-- ==== Sys2Proof/Laws/Ops.lean ====
section
/-! SUPPORT. One lemma per shared operation that says everything it can do, for proofs to cite instead of unfolding it. -/

namespace Sys2Proof.Machine

/-! ## Registers -/

theorem State.readV_setV (s : State) (x y : Reg) (b : Byte) :
    (s.setV x b).readV y = if y = x then b else s.readV y := by
  unfold State.readV State.setV
  rw [Vector.getElem_set]
  by_cases h : y = x
  · simp [h]
  · have : x.toNat ≠ y.toNat := fun e => h (BitVec.eq_of_toNat_eq e.symm)
    simp [h, this]

@[simp] theorem State.readV_setV_self (s : State) (x : Reg) (b : Byte) : (s.setV x b).readV x = b := by
  simp [State.readV_setV]

@[simp] theorem State.readV_setV_other (s : State) {x y : Reg} (b : Byte) (h : y ≠ x) :
    (s.setV x b).readV y = s.readV y := by
  simp [State.readV_setV, h]

/-- The flag is written last: VF holds it whatever `x` is (R150). -/
theorem State.readV_setResult (s : State) (x y : Reg) (r : Byte) (f : Bool) :
    (s.setResult x r f).readV y = if y = vf then flagByte f else if y = x then r else s.readV y := by
  simp [State.setResult, State.setFlag, State.readV_setV]

theorem State.readV_setFlag (s : State) (y : Reg) (f : Bool) :
    (s.setFlag f).readV y = if y = vf then flagByte f else s.readV y := by
  simp [State.setFlag, State.readV_setV]

/-- A result with a flag writes registers and nothing else. -/
theorem State.setResult_eq (s : State) (x : Reg) (r : Byte) (f : Bool) :
    s.setResult x r f = { s with v := (s.setResult x r f).v } := rfl

/-- A register number made from a number below 16. -/
theorem reg_ofNat_eq_iff (k : Nat) (hk : k < 16) (r : Reg) : r = BitVec.ofNat 4 k ↔ r.toNat = k := by
  constructor
  · rintro rfl
    simp [BitVec.toNat_ofNat, Nat.mod_eq_of_lt hk]
  · intro h
    apply BitVec.eq_of_toNat_eq
    simp [h, Nat.mod_eq_of_lt hk]

/-! ## The call stack -/

/-- A push stores at `sp` and leaves every other entry. -/
theorem State.stackAt_pushCall (s : State) (w : Word) (k : Fin 16) :
    (s.pushCall w).stackAt k = if k = s.sp then w else s.stackAt k := by
  unfold State.stackAt State.pushCall
  simp only [Vector.getElem_set, Fin.ext_iff]
  by_cases h : s.sp.val = k.val
  · simp [h]
  · simp [h, Ne.symm h]

/-- A push advances the stack pointer by one, but not beyond 15. -/
theorem State.pushCall_sp_val (s : State) (w : Word) : (s.pushCall w).sp.val = min 15 (s.sp.val + 1) := by
  rw [State.pushCall_sp]
  have h := s.sp.isLt
  by_cases hlt : s.sp < spMax
  · have : s.sp.val < 15 := hlt
    rw [if_pos hlt, Fin.val_add_eq_of_add_lt]
    · simp
      omega
    · simp
      omega
  · have : ¬ s.sp.val < 15 := hlt
    rw [if_neg hlt]
    omega

/-- A pop takes one off the stack pointer, but not below 0. -/
theorem State.spAfterPop_val (s : State) : s.spAfterPop.val = s.sp.val - 1 := by
  unfold State.spAfterPop
  split
  · next h =>
    have h1 : (1 : Fin 16) ≤ s.sp := by
      have : 0 < s.sp.val := h
      exact this
    rw [Fin.sub_val_of_le h1]
    rfl
  · next h =>
    have : ¬ 0 < s.sp.val := h
    omega

/-! ## Memory blocks -/

/-- Offsets below 4096 give distinct effective addresses (R54). -/
theorem State.ea_inj (s : State) {j k : Nat} (hj : j < 4096) (hk : k < 4096) : s.ea j = s.ea k ↔ j = k := by
  constructor
  · intro h
    have h' := congrArg BitVec.toNat h
    simp only [State.ea, BitVec.toNat_ofNat] at h'
    omega
  · rintro rfl
    rfl

/-- The block store writes nothing but memory. -/
theorem State.storeRegs_eq (s : State) (n : Nat) : s.storeRegs n = { s with mem := (s.storeRegs n).mem } := by
  induction n with
  | zero => rfl
  | succ n ih =>
    rw [State.storeRegs, ih]
    rfl

/-- Outside its bytes the block store leaves memory alone. -/
theorem State.readMem_storeRegs_other (s : State) (n : Nat) {a : Addr} (h : ∀ k < n, a ≠ s.ea k) :
    (s.storeRegs n).readMem a = s.readMem a := by
  induction n with
  | zero => rfl
  | succ n ih =>
    rw [State.storeRegs, State.readMem_writeMem_other _ _ (h n n.lt_succ_self)]
    exact ih fun k hk => h k (by omega)

/-- The block store puts each register at its own address. -/
theorem State.readMem_storeRegs (s : State) {n k : Nat} (hk : k < n) (hn : n ≤ 4096) :
    (s.storeRegs n).readMem (s.ea k) = s.readV (BitVec.ofNat 4 k) := by
  induction n with
  | zero => omega
  | succ n ih =>
    rw [State.storeRegs, State.readMem_writeMem]
    by_cases h : k = n
    · simp [h]
    · rw [if_neg fun e => h ((State.ea_inj s (by omega) (by omega)).1 e)]
      exact ih (by omega) (by omega)

/-- The block load writes nothing but registers. -/
theorem State.loadRegs_eq (s : State) (n : Nat) : s.loadRegs n = { s with v := (s.loadRegs n).v } := by
  induction n with
  | zero => rfl
  | succ n ih =>
    rw [State.loadRegs, ih]
    rfl

/-- The block load fills the registers below `n` from their addresses and leaves the others. -/
theorem State.readV_loadRegs (s : State) {n : Nat} (hn : n ≤ 16) (r : Reg) :
    (s.loadRegs n).readV r = if r.toNat < n then s.readMem (s.ea r.toNat) else s.readV r := by
  induction n with
  | zero => rfl
  | succ n ih =>
    simp only [State.loadRegs, State.readV_setV, reg_ofNat_eq_iff n (by omega : n < 16), ih (by omega)]
    rcases Nat.lt_trichotomy r.toNat n with h | h | h
    · simp [h, h.ne, Nat.lt_succ_of_lt h]
    · simp [h]
    · rw [if_neg h.ne', if_neg (by omega), if_neg (by omega)]

/-- The copy of a load command writes nothing but memory. -/
theorem State.copyBytes_eq (s : State) (base : Nat) (bs : List Byte) :
    s.copyBytes base bs = { s with mem := (s.copyBytes base bs).mem } := by
  induction bs generalizing s base with
  | nil => rfl
  | cons b bs ih =>
    rw [State.copyBytes, ih]
    rfl

/-- The copy of a load command: byte `k` at `base + k`, every other address as before. -/
theorem State.readMem_copyBytes (s : State) (base : Nat) (bs : List Byte) (h : base + bs.length ≤ 4096) (a : Addr) :
    (s.copyBytes base bs).readMem a =
      if base ≤ a.toNat ∧ a.toNat < base + bs.length then bs.getD (a.toNat - base) 0 else s.readMem a := by
  induction bs generalizing s base with
  | nil => simp [State.copyBytes]
  | cons b bs ih =>
    simp only [List.length_cons] at h
    have hb : base < 4096 := by omega
    have ha : a = BitVec.ofNat 12 base ↔ a.toNat = base := by
      constructor
      · rintro rfl
        simp [Nat.mod_eq_of_lt hb]
      · intro e
        apply BitVec.eq_of_toNat_eq
        simp [e, Nat.mod_eq_of_lt hb]
    rw [State.copyBytes, ih _ _ (by omega), State.readMem_writeMem, List.length_cons]
    rcases Nat.lt_trichotomy a.toNat base with h1 | h1 | h1
    · rw [if_neg (by omega), if_neg fun e => h1.ne (ha.1 e), if_neg (by omega)]
    · rw [if_neg (by omega), if_pos (ha.2 h1), if_pos (by omega)]
      simp [h1]
    · by_cases h2 : a.toNat < base + (bs.length + 1)
      · obtain ⟨j, hj⟩ : ∃ j, a.toNat - base = j + 1 := ⟨a.toNat - base - 1, by omega⟩
        rw [if_pos (by omega), if_pos (by omega), hj, List.getD_cons_succ]
        congr 1
        omega
      · rw [if_neg (by omega), if_neg fun e => h1.ne' (ha.1 e), if_neg (by omega)]

/-! ## fetch -/

/-- After F1 `pc` is below the ceiling (R101). -/
theorem State.wrapPc_below (s : State) : s.wrapPc.pc.toNat < loadCeil := by
  rw [State.wrapPc_eq, State.setPc_pc]
  split
  · decide
  · omega

/-- F1 does nothing below the ceiling. -/
theorem State.wrapPc_of_below {s : State} (h : s.pc.toNat < loadCeil) : s.wrapPc = s := by
  rw [State.wrapPc_eq, if_neg (by omega)]
  rfl

/-- F1 is idempotent. -/
theorem State.wrapPc_wrapPc (s : State) : s.wrapPc.wrapPc = s.wrapPc := State.wrapPc_of_below s.wrapPc_below

/-- The opcode at `pc` depends on `pc` and memory alone. -/
theorem State.opcodeAtPc_congr {s t : State} (hpc : t.pc = s.pc) (hmem : t.mem = s.mem) :
    t.opcodeAtPc = s.opcodeAtPc := by
  simp only [State.opcodeAtPc, State.readMem, hpc, hmem]

/-! ## Requests -/

/-- A request is answered, and the instruction finishes on the state after it. -/
theorem State.ask_of_answering {s : State} (h : s.env.silent = false) (r : Request) (finish : State → State) :
    s.ask r finish = .next (finish (s.request r)) := by
  simp [State.ask, h]

/-- A request is never answered, and the step is stuck in it. -/
theorem State.ask_of_silent {s : State} (h : s.env.silent = true) (r : Request) (finish : State → State) :
    s.ask r finish = .fault (.mediatorSilent r) := by
  simp [State.ask, h]

/-- All a request can lead to. -/
theorem State.ask_cases (s : State) (r : Request) (finish : State → State) :
    (s.env.silent = true ∧ s.ask r finish = .fault (.mediatorSilent r)) ∨
    (s.env.silent = false ∧ s.ask r finish = .next (finish (s.request r))) := by
  cases h : s.env.silent
  · exact .inr ⟨rfl, State.ask_of_answering h r finish⟩
  · exact .inl ⟨rfl, State.ask_of_silent h r finish⟩

/-- A request that ends in a next state was answered, and that state is the finished one. -/
theorem State.ask_eq_next_iff (s t : State) (r : Request) (finish : State → State) :
    s.ask r finish = .next t ↔ s.env.silent = false ∧ finish (s.request r) = t := by
  cases h : s.env.silent <;> simp [State.ask, h]

/-- A request that ends in a fault was not answered, and the fault names it. -/
theorem State.ask_eq_fault_iff (s : State) (r : Request) (finish : State → State) (f : Fault) :
    s.ask r finish = .fault f ↔ s.env.silent = true ∧ Fault.mediatorSilent r = f := by
  cases h : s.env.silent <;> simp [State.ask, h]

/-! ## The commands and the step -/

theorem State.execute_eq (s : State) (w : Word) : s.execute w = exec (decodeWord w) (s.setPc (s.pc + 2)) := rfl

theorem State.fetchExecute_eq (s : State) :
    s.fetchExecute = exec (decodeWord s.wrapPc.opcodeAtPc) (s.wrapPc.setPc (s.wrapPc.pc + 2)) := rfl

@[simp] theorem State.perform_step (s : State) : s.perform .step = s.fetchExecute := rfl
@[simp] theorem State.perform_fetch (s : State) :
    s.perform .fetch = .next (s.wrapPc.emit (.fetched s.wrapPc.opcodeAtPc)) := rfl
@[simp] theorem State.perform_execute (s : State) (w : Word) : s.perform (.execute w) = s.execute w := rfl
@[simp] theorem State.perform_tickTimers (s : State) : s.perform .tickTimers = .next s.tickTimers := rfl
@[simp] theorem State.perform_reset (s : State) : s.perform .reset = .next { State.reset with env := s.env } := rfl
@[simp] theorem State.perform_loadBytes (s : State) (base : Word) (bytes : List Byte) :
    s.perform (.loadBytes base bytes) = .next (s.reportLoad (s.tryLoadBytes base bytes)) := rfl
@[simp] theorem State.perform_loadProgram (s : State) (readable : Bool) (bytes : List Byte) :
    s.perform (.loadProgram readable bytes) = .next (s.reportLoad (s.tryLoadProgram readable bytes)) := rfl

/-- What `loadBytes` does, both cases. -/
theorem State.loadBytes_cases (s : State) (base : Word) (bytes : List Byte) :
    (loadCeil < base.toNat + bytes.length ∧ s.tryLoadBytes base bytes = none) ∨
    (base.toNat + bytes.length ≤ loadCeil ∧ s.tryLoadBytes base bytes = some (s.copyBytes base.toNat bytes)) := by
  unfold State.tryLoadBytes
  by_cases h : loadCeil < base.toNat + bytes.length
  · exact .inl ⟨h, if_pos h⟩
  · exact .inr ⟨Nat.not_lt.1 h, if_neg h⟩

/-- What `loadProgram` does, all three cases. -/
theorem State.loadProgram_cases (s : State) (readable : Bool) (bytes : List Byte) :
    (readable = false ∧ s.tryLoadProgram readable bytes = none) ∨
    (3215 < bytes.length ∧ s.tryLoadProgram readable bytes = none) ∨
    (readable = true ∧ bytes.length ≤ 3215 ∧
      s.tryLoadProgram readable bytes = some ((s.copyBytes 0x200 bytes).setPc loadBase)) := by
  cases readable with
  | false => exact .inl ⟨rfl, rfl⟩
  | true =>
    have hb : loadBase.toNat = 0x200 := rfl
    have hc : loadCeil = 0xE8F := rfl
    have e : s.tryLoadProgram true bytes = (s.tryLoadBytes loadBase bytes).map fun t => t.setPc loadBase := rfl
    rcases State.loadBytes_cases s loadBase bytes with ⟨h, h'⟩ | ⟨h, h'⟩
    · rw [h'] at e
      exact .inr (.inl ⟨by omega, e⟩)
    · rw [h', hb] at e
      exact .inr (.inr ⟨rfl, by omega, e⟩)

/-- With no command pending a step is `execute(fetch())`. -/
theorem step_of_idle {s : State} (h : s.env.driver = []) : step s = s.fetchExecute := by
  simp [step, State.runNext, h]

/-- With a command pending a step performs it. -/
theorem step_of_pending {s : State} {c : Command} {cs : List Command} (h : s.env.driver = c :: cs) :
    step s = (s.setDriver cs).perform c := by
  simp [step, State.runNext, h]

/-- A run of no steps. -/
theorem core_run_zero (s : State) : Host.Core.run core 0 s = .next s := rfl

/-- On every machine, a run whose first step goes on is the run from there. -/
theorem run_succ_of_step (M : Host.Core) (n : Nat) {s t : M.State} (h : M.step s = .next t) :
    M.run (n + 1) s = M.run n t := by
  rw [Host.Core.run, h]

/-- A run of this machine whose first step goes on is the run from there. -/
theorem core_run_succ (n : Nat) {s t : State} (h : step s = .next t) :
    Host.Core.run core (n + 1) s = Host.Core.run core n t :=
  run_succ_of_step core n h

end Sys2Proof.Machine
end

┄┄┄┄┄┄┄┄┄┄┄┄┄┄┄┄┄┄┄┄

- The problem -
The first line of the data, the line with "beyond 15. -/", and all lines in between are to be copied exactly. Leave out everything else.

- Exercise output -
-- ==== Sys2Proof/Laws/Ops.lean ====
section
/-! SUPPORT. One lemma per shared operation that says everything it can do, for proofs to cite instead of unfolding it. -/

namespace Sys2Proof.Machine

/-! ## Registers -/

theorem State.readV_setV (s : State) (x y : Reg) (b : Byte) :
    (s.setV x b).readV y = if y = x then b else s.readV y := by
  unfold State.readV State.setV
  rw [Vector.getElem_set]
  by_cases h : y = x
  · simp [h]
  · have : x.toNat ≠ y.toNat := fun e => h (BitVec.eq_of_toNat_eq e.symm)
    simp [h, this]

@[simp] theorem State.readV_setV_self (s : State) (x : Reg) (b : Byte) : (s.setV x b).readV x = b := by
  simp [State.readV_setV]

@[simp] theorem State.readV_setV_other (s : State) {x y : Reg} (b : Byte) (h : y ≠ x) :
    (s.setV x b).readV y = s.readV y := by
  simp [State.readV_setV, h]

/-- The flag is written last: VF holds it whatever `x` is (R150). -/
theorem State.readV_setResult (s : State) (x y : Reg) (r : Byte) (f : Bool) :
    (s.setResult x r f).readV y = if y = vf then flagByte f else if y = x then r else s.readV y := by
  simp [State.setResult, State.setFlag, State.readV_setV]

theorem State.readV_setFlag (s : State) (y : Reg) (f : Bool) :
    (s.setFlag f).readV y = if y = vf then flagByte f else s.readV y := by
  simp [State.setFlag, State.readV_setV]

/-- A result with a flag writes registers and nothing else. -/
theorem State.setResult_eq (s : State) (x : Reg) (r : Byte) (f : Bool) :
    s.setResult x r f = { s with v := (s.setResult x r f).v } := rfl

/-- A register number made from a number below 16. -/
theorem reg_ofNat_eq_iff (k : Nat) (hk : k < 16) (r : Reg) : r = BitVec.ofNat 4 k ↔ r.toNat = k := by
  constructor
  · rintro rfl
    simp [BitVec.toNat_ofNat, Nat.mod_eq_of_lt hk]
  · intro h
    apply BitVec.eq_of_toNat_eq
    simp [h, Nat.mod_eq_of_lt hk]

/-! ## The call stack -/

/-- A push stores at `sp` and leaves every other entry. -/
theorem State.stackAt_pushCall (s : State) (w : Word) (k : Fin 16) :
    (s.pushCall w).stackAt k = if k = s.sp then w else s.stackAt k := by
  unfold State.stackAt State.pushCall
  simp only [Vector.getElem_set, Fin.ext_iff]
  by_cases h : s.sp.val = k.val
  · simp [h]
  · simp [h, Ne.symm h]

/-- A push advances the stack pointer by one, but not beyond 15. -/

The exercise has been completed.